» The data:
/-- The fields of a register, low bits first. -/
def RegName.fields : RegName → List Fld
  | .tunId => [.tunIdFAMILY, .tunIdPART, .tunIdGRADE, .tunIdTEMP, .tunIdSTEP]
  | .tunSerial => [.tunSerialSERIAL]
  | .tunFeat0 => [.tunFeat0MEMP, .tunFeat0CXLCM, .tunFeat0GUEST, .tunFeat0BAR4]
  | .tunFeat => [.tunFeatZERO]
  | .tunFeatack => [.tunFeatackACK]
  | .tunFeatlock => [.tunFeatlockLOCK]
  | .tunClken => [.tunClkenEN]
  | .tunClkstat => [.tunClkstatCLOCKED]
  | .tunGatehit => [.tunGatehitCOUNT, .tunGatehitUNIT, .tunGatehitSEEN]
  | .tunGateaddr => [.tunGateaddrOFFSET, .tunGateaddrSRC]
  | .tunGateaddr4 => [.tunGateaddr4OFFSET]
  | .clkRootcfg => [.clkRootcfgREFSEL, .clkRootcfgAUTOSW]
  | .clkRootstat => [.clkRootstatLOCK, .clkRootstatCOAST, .clkRootstatREF0OK, .clkRootstatREF1OK, .clkRootstatTRIMOK, .clkRootstatCOASTSEEN, .clkRootstatREFSWSEEN]
  | .clkTroctl => [.clkTroctlENABLE, .clkTroctlTSRC, .clkTroctlWINLOG, .clkTroctlLPOS, .clkTroctlLANE, .clkTroctlSRCLOST]
  | .clkTroexp => [.clkTroexpE]
  | .clkTrotrim => [.clkTrotrimTRIM, .clkTrotrimLOCKED]
  | .clkTrocnt => [.clkTrocntM]
  | .clkFmctl => [.clkFmctlMSRC, .clkFmctlGSRC, .clkFmctlGLOG, .clkFmctlGATEERR, .clkFmctlSTART, .clkFmctlBUSY, .clkFmctlOVF, .clkFmctlDONE]
  | .clkFmcnt => [.clkFmcntCOUNT]
  | .pwrCtl => [.pwrCtlRESCLR]
  | .pwrDctl => [.pwrDctlREQ, .pwrDctlAUTO, .pwrDctlWAKE_ON_OFF, .pwrDctlAUTORET, .pwrDctlIDLE, .pwrDctlRETIDLE]
  | .pwrDstat => [.pwrDstatSTATE, .pwrDstatBUSY, .pwrDstatISO, .pwrDstatLASTWAKE, .pwrDstatREFUSED, .pwrDstatERRCODE, .pwrDstatSEEN]
  | .pwrRes => [.pwrResUS]
  | .nocCtl => [.nocCtlTMO, .nocCtlDRSPTMO]
  | .nocRtctl => [.nocRtctlSWITCH, .nocRtctlACTIVE, .nocRtctlDRAINING, .nocRtctlFORCED, .nocRtctlDONE, .nocRtctlDRAINMAX]
  | .nocIsosum => [.nocIsosumPOS]
  | .nocTiso => [.nocTisoEXT, .nocTisoLINK, .nocTisoCLREXT, .nocTisoCLRLINK, .nocTisoSEEN]
  | .nocTabs => [.nocTabsABSORBED]
  | .nocRbcfg => [.nocRbcfgRXBUF, .nocRbcfgTXBUF, .nocRbcfgTXCNT]
  | .nocRbstat => [.nocRbstatSPLITCNT, .nocRbstatSEGDONE, .nocRbstatFAILSEEN]
  | .nocGfwctl => [.nocGfwctlCLASS, .nocGfwctlRATE]
  | .nocGfwwinl => [.nocGfwwinlRD, .nocGfwwinlWR, .nocGfwwinlBASE]
  | .nocGfwwinh => [.nocGfwwinhLIMIT]
  | .nocGfwviol => [.nocGfwviolADDR, .nocGfwviolOPC, .nocGfwviolVN, .nocGfwviolCAUSE, .nocGfwviolSEEN]
  | .nocTrtaba => [.nocTrtabaPORTS]
  | .nocTrtabb => [.nocTrtabbPORTS]
  | .tmuTimelo => [.tmuTimeloFRAC, .tmuTimeloNS, .tmuTimeloSECLO]
  | .tmuTimehi => [.tmuTimehiSECHI]
  | .tmuInc => [.tmuIncINC]
  | .tmuSteplo => [.tmuSteploFRAC, .tmuSteploNS, .tmuSteploSECLO]
  | .tmuStephi => [.tmuStephiSECHI]
  | .tmuCorr => [.tmuCorrSTEPGO, .tmuCorrINCPEND, .tmuCorrSTEPPEND, .tmuCorrSTEPERR, .tmuCorrINCERR, .tmuCorrAPPLIED]
  | .tmuHoldover => [.tmuHoldoverINTERVAL, .tmuHoldoverACTIVE, .tmuHoldoverSEEN]
  | .tmuPpsctl => [.tmuPpsctlEN, .tmuPpsctlPOL, .tmuPpsctlWIDTH, .tmuPpsctlINEN, .tmuPpsctlINEDGE]
  | .tmuTrigcfg => [.tmuTrigcfgMODE, .tmuTrigcfgEDGE, .tmuTrigcfgIDLE, .tmuTrigcfgWIDTH]
  | .tmuTsbase => [.tmuTsbaseBASE]
  | .tmuTscfg => [.tmuTscfgEN, .tmuTscfgPITCHTS, .tmuTscfgLOG2N, .tmuTscfgWM]
  | .tmuTswr => [.tmuTswrWR]
  | .tmuTsrd => [.tmuTsrdRD]
  | .tmuTsstat => [.tmuTsstatLOST, .tmuTsstatPATHFAIL, .tmuTsstatWMSEEN, .tmuTsstatOVF]
  | .tmuLtsen => [.tmuLtsenEN]
  | .tmuDtsen => [.tmuDtsenEN]
  | .tmuTmrevt => [.tmuTmrevtFIRED]
  | .tmuWinevt => [.tmuWinevtHIT]
  | .tmrCtl => [.tmrCtlEN, .tmrCtlDEST, .tmrCtlSEL, .tmrCtlEVT, .tmrCtlARMED, .tmrCtlMISS, .tmrCtlERR, .tmrCtlERRCODE, .tmrCtlCOUNT]
  | .tmrStartlo => [.tmrStartloFRAC, .tmrStartloNS, .tmrStartloSECLO]
  | .tmrStarthi => [.tmrStarthiSECHI]
  | .tmrPeriod => [.tmrPeriodPERIOD]
  | .winCtl => [.winCtlEN, .winCtlSRC, .winCtlGATE, .winCtlEVT, .winCtlERR]
  | .winStat => [.winStatINCNT, .winStatOCC, .winStatHIT]
  | .winStartlo => [.winStartloFRAC, .winStartloNS, .winStartloSECLO]
  | .winStarthi => [.winStarthiSECHI]
  | .winEndlo => [.winEndloFRAC, .winEndloNS, .winEndloSECLO]
  | .winEndhi => [.winEndhiSECHI]
  | .winPeriod => [.winPeriodPERIOD]
  | .winFirstlo => [.winFirstloFRAC, .winFirstloNS, .winFirstloSECLO]
  | .winFirsthi => [.winFirsthiSECHI]
  | .caskCfg => [.caskCfgMODE, .caskCfgNREG]
  | .caskEnda => [.caskEndaACLS, .caskEndaAID, .caskEndaTAGENT, .caskEndaTBIT, .caskEndaTEN, .caskEndaTREM, .caskEndaTDEV]
  | .caskEndb => [.caskEndbACLS, .caskEndbAID, .caskEndbTAGENT, .caskEndbTBIT, .caskEndbTEN, .caskEndbTREM, .caskEndbTDEV]
  | .caskStat => [.caskStatGO, .caskStatFROM, .caskStatCOLLIDE, .caskStatACCERR, .caskStatEMPTYRD, .caskStatQAB, .caskStatQBA, .caskStatDROPS]
  | .caskMsg => [.caskMsgDATA]
  | .caskXctl => [.caskXctlGO, .caskXctlTAKE]
  | .caskXpush => [.caskXpushWORD]
  | .caskXpop => [.caskXpopWORD]
  | .evrRoute => [.evrRouteMSIEN, .evrRouteVEC, .evrRouteDESEN, .evrRouteDPOS, .evrRouteTAPEN, .evrRouteTAGENT, .evrRouteTBIT, .evrRoutePEND, .evrRouteCNT, .evrRouteSEEN]
  | .evrPay => [.evrPayPAYLOAD]
  | .tapPend => [.tapPendPEND]
  | .tapMask => [.tapMaskMASK]
  | .tapCfg => [.tapCfgVEC]
  | .kilnCtl => [.kilnCtlRELOAD, .kilnCtlRSLOT]
  | .kilnStat => [.kilnStatSTATE, .kilnStatSLOT, .kilnStatRLDIGN, .kilnStatATTEMPT, .kilnStatBOOTSEL, .kilnStatCFGPULL, .kilnStatKEYSEL, .kilnStatRELMS]
  | .kilnFrames => [.kilnFramesCOUNT]
  | .kilnImgver => [.kilnImgverVERSION]
  | .kilnBasedig => [.kilnBasedigDIG]
  | .kilnLogptr => [.kilnLogptrNEXT]
  | .kilnLoadlog => [.kilnLoadlogCODE, .kilnLoadlogSLOT, .kilnLoadlogLPOS, .kilnLoadlogFRAME, .kilnLoadlogTIMEMS, .kilnLoadlogATTEMPT, .kilnLoadlogVALID]
  | .kilnProgctl => [.kilnProgctlSLOT, .kilnProgctlSTART, .kilnProgctlBUSY, .kilnProgctlDONE, .kilnProgctlERR, .kilnProgctlERRCODE]
  | .kilnProglen => [.kilnProglenLEN]
  | .kilnProgsrc => [.kilnProgsrcZERO, .kilnProgsrcADDR]
  | .kilnAttctl => [.kilnAttctlSTART, .kilnAttctlBUSY, .kilnAttctlDONE, .kilnAttctlERR]
  | .kilnAttaddr => [.kilnAttaddrADDR]
  | .kilnAttnonce => [.kilnAttnonceNONCE]
  | .kilnAttpub => [.kilnAttpubPUB]
  | .kilnPldctl => [.kilnPldctlSTART, .kilnPldctlTIMED]
  | .kilnPldsrc => [.kilnPldsrcZERO, .kilnPldsrcADDR]
  | .kilnPldlen => [.kilnPldlenLEN]
  | .kilnPldtime => [.kilnPldtimeNS, .kilnPldtimeSEC]
  | .kilnPldstat => [.kilnPldstatSTATE, .kilnPldstatFLOOR, .kilnPldstatCODE, .kilnPldstatLATE, .kilnPldstatIGN, .kilnPldstatFAIL, .kilnPldstatDONE]
  | .kilnFlrstat => [.kilnFlrstatSTATE, .kilnFlrstatLOADS]
  | .kilnShelf => [.kilnShelfFREE]
  | .dieCtl => [.dieCtlAUTOREP, .dieCtlREMAPPOL]
  | .dieDiscstat => [.dieDiscstatDONE, .dieDiscstatPANELBAD, .dieDiscstatIDMIS, .dieDiscstatLINKMIS, .dieDiscstatMAPINVAL, .dieDiscstatAUTOREPD, .dieDiscstatANSWERS]
  | .dieLthr => [.dieLthrRETIRE, .dieLthrWLOG]
  | .dieTlnkstat => [.dieTlnkstatSPUSEDA, .dieTlnkstatSPUSEDB, .dieTlnkstatSURVA, .dieTlnkstatSURVB, .dieTlnkstatNSPUSED, .dieTlnkstatNSURV, .dieTlnkstatSTATE, .dieTlnkstatCKB, .dieTlnkstatCLKUP, .dieTlnkstatFOLDA, .dieTlnkstatFOLDB, .dieTlnkstatLASTRET, .dieTlnkstatRETSEEN]
  | .dieSerial => [.dieSerialSERIAL]
  | .dieIdinfo => [.dieIdinfoTYPE, .dieIdinfoGRADE, .dieIdinfoRXMASK, .dieIdinfoUPPORT, .dieIdinfoDEPTH, .dieIdinfoPRESENT, .dieIdinfoDISPLACED, .dieIdinfoLPOS]
  | .dieXserial => [.dieXserialSERIAL]
  | .dieXidinfo => [.dieXidinfoTYPE, .dieXidinfoGRADE, .dieXidinfoRXMASK, .dieXidinfoUPPORT, .dieXidinfoDEPTH, .dieXidinfoPRESENT, .dieXidinfoDISPLACED, .dieXidinfoLPOS]
  | .dieMap => [.dieMapPHYS]
  | .dieRemapctl => [.dieRemapctlLPOS, .dieRemapctlSPARE, .dieRemapctlSTART]
  | .dieRemapstat => [.dieRemapstatSTATE, .dieRemapstatREASON, .dieRemapstatLPOS, .dieRemapstatSPARE, .dieRemapstatNOSTATE, .dieRemapstatSEEN]
  | .dieGrst => [.dieGrstHOLD]
  | .dieFault => [.dieFaultPHYS, .dieFaultPORT, .dieFaultKIND, .dieFaultLPOS, .dieFaultSURV, .dieFaultSUB, .dieFaultCOUNT, .dieFaultSEEN]
  | .dieClkloss => [.dieClklossPHYS, .dieClklossLPOS, .dieClklossPORTS, .dieClklossCLKBACK, .dieClklossSEEN]
  | .spgCtl => [.spgCtlINTERVAL, .spgCtlBURST]
  | .spgFindstat => [.spgFindstatCOUNT, .spgFindstatOVFCNT, .spgFindstatOVF]
  | .spgFindaddr => [.spgFindaddrADDR]
  | .spgFindinfo => [.spgFindinfoFADDR, .spgFindinfoCLASS, .spgFindinfoNBITS, .spgFindinfoBIT, .spgFindinfoINFLOOR, .spgFindinfoFLOOR, .spgFindinfoPHYS]
  | .spgFindpop => [.spgFindpopPOP]
  | .capPitchctl => [.capPitchctlKIND, .capPitchctlDESIGN, .capPitchctlSTART]
  | .capPitchtime => [.capPitchtimeNS, .capPitchtimeSEC]
  | .capPitchflr => [.capPitchflrFLOORMASK]
  | .capPitchpos => [.capPitchposPOSMASK, .capPitchposBASE]
  | .capStat => [.capStatPEND, .capStatFULL, .capStatLATE, .capStatBADKIND, .capStatCAPDONE, .capStatCAPSEQ]
  | .capCapskip => [.capCapskipFLOORS]
  | .capCapskippos => [.capCapskipposPOS]
  | .capAccctl => [.capAccctlOP, .capAccctlLPOS, .capAccctlFTYPE, .capAccctlSTART]
  | .capAccidx => [.capAccidxFIRST, .capAccidxCOUNT]
  | .capAccaddr => [.capAccaddrZERO, .capAccaddrADDR]
  | .capAccstat => [.capAccstatBUSY, .capAccstatDONE, .capAccstatERR, .capAccstatERRCODE, .capAccstatTORN, .capAccstatFRAMES]
  | .cohCtl => [.cohCtlNOALLOC, .cohCtlFLUSH, .cohCtlFLUSHBUSY, .cohCtlFLUSHDONE, .cohCtlHTMO]
  | .cohStat => [.cohStatFLIPDH, .cohStatFLIPHD, .cohStatFEVICT, .cohStatLOSTDIRTY, .cohStatBIASLOST, .cohStatLINKLOST]
  | .cohBiasbase => [.cohBiasbaseADDR]
  | .cohBiascmd => [.cohBiascmdPAGE, .cohBiascmdTARGET, .cohBiascmdSTART, .cohBiascmdQUERY, .cohBiascmdCOUNTM1]
  | .cohBiasstat => [.cohBiasstatBUSY, .cohBiasstatDONE, .cohBiasstatERR, .cohBiasstatERRCODE, .cohBiasstatCUR]
  | .cohHwin => [.cohHwinEN, .cohHwinBASE]
  | .cohHerr => [.cohHerrADDR, .cohHerrCAUSE, .cohHerrCOUNT, .cohHerrSEEN]
  | .cxlLnkstat => [.cxlLnkstatUP, .cxlLnkstatMODE, .cxlLnkstatSPEED, .cxlLnkstatWIDTH, .cxlLnkstatCACHEEN, .cxlLnkstatMEMEN, .cxlLnkstatCHGSEEN]
  | .mempAlarmctl => [.mempAlarmctlPINEN, .mempAlarmctlZEROIZE]
  | .mempAlarmstat => [.mempAlarmstatSEEN, .mempAlarmstatCOUNT]
  | .mempAlarmrec => [.mempAlarmrecADDR, .mempAlarmrecREGION, .mempAlarmrecCAUSE, .mempAlarmrecSNODE]
  | .mempKeyctl => [.mempKeyctlKEYID, .mempKeyctlCMD]
  | .mempKeystat => [.mempKeystatBUSY, .mempKeystatERR]
  | .mempKeystate => [.mempKeystateST]
  | .mempRgnbase => [.mempRgnbaseBASE]
  | .mempRgncfg => [.mempRgncfgENABLE, .mempRgncfgMODE, .mempRgncfgKEYID, .mempRgncfgLOG2S, .mempRgncfgAUTOREKEY, .mempRgncfgACC]
  | .mempRgnstat => [.mempRgnstatSTATE, .mempRgnstatREKEYDUE, .mempRgnstatREKEYBLK, .mempRgnstatERR, .mempRgnstatWALKS]
  | .mempRgnwalk => [.mempRgnwalkWP, .mempRgnwalkNEWKEY, .mempRgnwalkSTART, .mempRgnwalkJUMPS]
  | .ddrCfg => [.ddrCfgSPEED, .ddrCfgPAIR, .ddrCfgRANKS2, .ddrCfgDENS, .ddrCfgCGIB, .ddrCfgINMAP, .ddrCfgSLOT]
  | .ddrCtl => [.ddrCtlWBUF, .ddrCtlMAXSPD, .ddrCtlWBACK, .ddrCtlRETRAIN]
  | .ddrStat => [.ddrStatSTATE, .ddrStatRTIGN, .ddrStatINFL, .ddrStatWBOCC, .ddrStatTRSTEP, .ddrStatSEEN, .ddrStatDROPS]
  | .ddrSched => [.ddrSchedPGTMO, .ddrSchedSTARVE]
  | .ddrRdp => [.ddrRdpK, .ddrRdpNRCNT]
  | .ddrHaz => [.ddrHazFWD, .ddrHazPWAIT]
  | .ddrEccstat => [.ddrEccstatCECNT, .ddrEccstatUECNT, .ddrEccstatUSEEN, .ddrEccstatCSEEN]
  | .ddrEccaddr => [.ddrEccaddrADDR, .ddrEccaddrRANK, .ddrEccaddrSUB]
  | .ddrEccinfo => [.ddrEccinfoDEV, .ddrEccinfoNSYM, .ddrEccinfoUE, .ddrEccinfoWRFAIL, .ddrEccinfoMULTI, .ddrEccinfoERASE]
  | .ddrDevfail => [.ddrDevfailVALID, .ddrDevfailRANK, .ddrDevfailDEV, .ddrDevfailDEVTHR]
  | .ddrTherm => [.ddrThermTEMP, .ddrThermHOT, .ddrThermSBERR, .ddrThermHOTSEEN]
  | .ddrImap0 => [.ddrImap0K, .ddrImap0VALID, .ddrImap0CGIB]
  | .ddrImap1 => [.ddrImap1CH]
  | .xcvrLcfg => [.xcvrLcfgMODE, .xcvrLcfgDIV, .xcvrLcfgWIDTH, .xcvrLcfgRAW, .xcvrLcfgTXPOL, .xcvrLcfgRXPOL, .xcvrLcfgDROPIDLE, .xcvrLcfgBOND]
  | .xcvrQpll => [.xcvrQpllN, .xcvrQpllF, .xcvrQpllEN, .xcvrQpllLOCK, .xcvrQpllUNLOCKSEEN]
  | .xcvrLstat => [.xcvrLstatRXST, .xcvrLstatSIGDET, .xcvrLstatCDRLOCK, .xcvrLstatPSTATE, .xcvrLstatUPSEEN, .xcvrLstatDOWNSEEN, .xcvrLstatRXOVF, .xcvrLstatERRSEEN, .xcvrLstatBONDERR]
  | .xcvrLerr => [.xcvrLerrCODEERR, .xcvrLerrDISPERR]
  | .xcvrLpm => [.xcvrLpmREQ, .xcvrLpmAUTO, .xcvrLpmSBYUS, .xcvrLpmSLPMS]
  | .xcvrTscfg => [.xcvrTscfgSOFSYM, .xcvrTscfgSOFK, .xcvrTscfgTSDEC]
  | .xcvrPgen => [.xcvrPgenPAT]
  | .xcvrPchk => [.xcvrPchkPAT, .xcvrPchkLOCK, .xcvrPchkLOSTSEEN, .xcvrPchkCLR]
  | .xcvrPerrcnt => [.xcvrPerrcntERR]
  | .xcvrPbitcnt => [.xcvrPbitcntKBITS]
  | .xcvrPuser => [.xcvrPuserPAT]
  | .xcvrInj => [.xcvrInjKIND, .xcvrInjBURST, .xcvrInjEXP, .xcvrInjGO, .xcvrInjBUSY]
  | .wortCtl => [.wortCtlROOT, .wortCtlAUTODISC, .wortCtlDISC]
  | .wortStat => [.wortStatDEVNUM, .wortStatDONE, .wortStatISROOT, .wortStatRBMODE, .wortStatEXCESS, .wortStatNDEVM1, .wortStatSEEN]
  | .wortLink => [.wortLinkEN, .wortLinkSTATE, .wortLinkLANES, .wortLinkPEERDEV, .wortLinkPEERPOS, .wortLinkPEERHALF, .wortLinkERR, .wortLinkREPLAYS, .wortLinkSEEN]
  | .wortRt => [.wortRtPOS, .wortRtHALF, .wortRtVALID]
  | .grnSpanstat => [.grnSpanstatCOUNT, .grnSpanstatACTIVE, .grnSpanstatSEEN]
  | .grnSpanaddr => [.grnSpanaddrADDR]
  | .grnSpantrk => [.grnSpantrkTRACK, .grnSpantrkVERT, .grnSpantrkSEG, .grnSpantrkENMASK]
  | .grnMemecc => [.grnMemeccSBECNT, .grnMemeccDBECNT, .grnMemeccDSEEN, .grnMemeccSSEEN]
  | .grnMemeaddr => [.grnMemeaddrADDR]
  | .grnMemeinfo => [.grnMemeinfoWORD, .grnMemeinfoPORT, .grnMemeinfoDBE, .grnMemeinfoSYND]
  | .grnSlcstat => [.grnSlcstatILLCNT, .grnSlcstatCSBECNT, .grnSlcstatCDBECNT, .grnSlcstatILLSEEN, .grnSlcstatCSEEN]
  | .grnSlcaddr => [.grnSlcaddrADDR]
  | .grnSlccaddr => [.grnSlccaddrADDR]
  | .grnSlcinfo => [.grnSlcinfoOPW, .grnSlcinfoCWORD, .grnSlcinfoCDBE]
  | .grnPllcfg => [.grnPllcfgREFSRC, .grnPllcfgDM1, .grnPllcfgMM1, .grnPllcfgEN, .grnPllcfgOUT]
  | .grnPllstat => [.grnPllstatLOCK, .grnPllstatCOASTNOW, .grnPllstatCOASTSEEN, .grnPllstatUNLOCKSEEN, .grnPllstatTROOK]
  | .grnXstat => [.grnXstatINREST, .grnXstatCLKMISS, .grnXstatREPLAYSEEN, .grnXstatPAIRLOSTSEEN, .grnXstatCREDFROZEN]
  | .grnXereplay => [.grnXereplayCNTN, .grnXereplayCNTE, .grnXereplayCNTS, .grnXereplayCNTW]
  | .grnXpair => [.grnXpairRIDX, .grnXpairPORT]
  | .grnLnkstat => [.grnLnkstatSPUSEDA, .grnLnkstatSPUSEDB, .grnLnkstatSURVA, .grnLnkstatSURVB, .grnLnkstatNSPUSED, .grnLnkstatNSURV, .grnLnkstatSTATE, .grnLnkstatCKB, .grnLnkstatCLKUP, .grnLnkstatFOLDA, .grnLnkstatFOLDB, .grnLnkstatLASTRET, .grnLnkstatRETSEEN]
  | .grnSpgstat => [.grnSpgstatCORRCNT, .grnSpgstatREWCNT, .grnSpgstatFAILCNT, .grnSpgstatFAILSEEN, .grnSpgstatSEEN]
  | .grnSpgpass => [.grnSpgpassFRAME, .grnSpgpassPAUSED, .grnSpgpassPASSES]
  | .grnShdsrc => [.grnShdsrcSEQ, .grnShdsrcSRC, .grnShdsrcFROZEN]
  | .grnRtaba => [.grnRtabaPORTS]
  | .grnRtabb => [.grnRtabbPORTS]
  | .grnNociso => [.grnNocisoISO, .grnNocisoRESTH, .grnNocisoCLR, .grnNocisoDECL, .grnNocisoSEEN]
  | .grnNocabs => [.grnNocabsABSORBED, .grnNocabsDISCARD]
  | .grnNocinj => [.grnNocinjCAP0, .grnNocinjCAP1]
  | .grnNocwake => [.grnNocwakeWAKES, .grnNocwakeHELD, .grnNocwakeSEEN]
  | .grnEvstat => [.grnEvstatDROPS, .grnEvstatSEEN]
  | .grnIostat => [.grnIostatVDECL, .grnIostatDECLVALID, .grnIostatVSENSE, .grnIostatVPRES, .grnIostatMISSEEN]
  | .grnLanecnt => [.grnLanecntCOUNT]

» What you should do: In how many lines of the data does the string "fields" appear? Give only the number.

» Response to this task: 2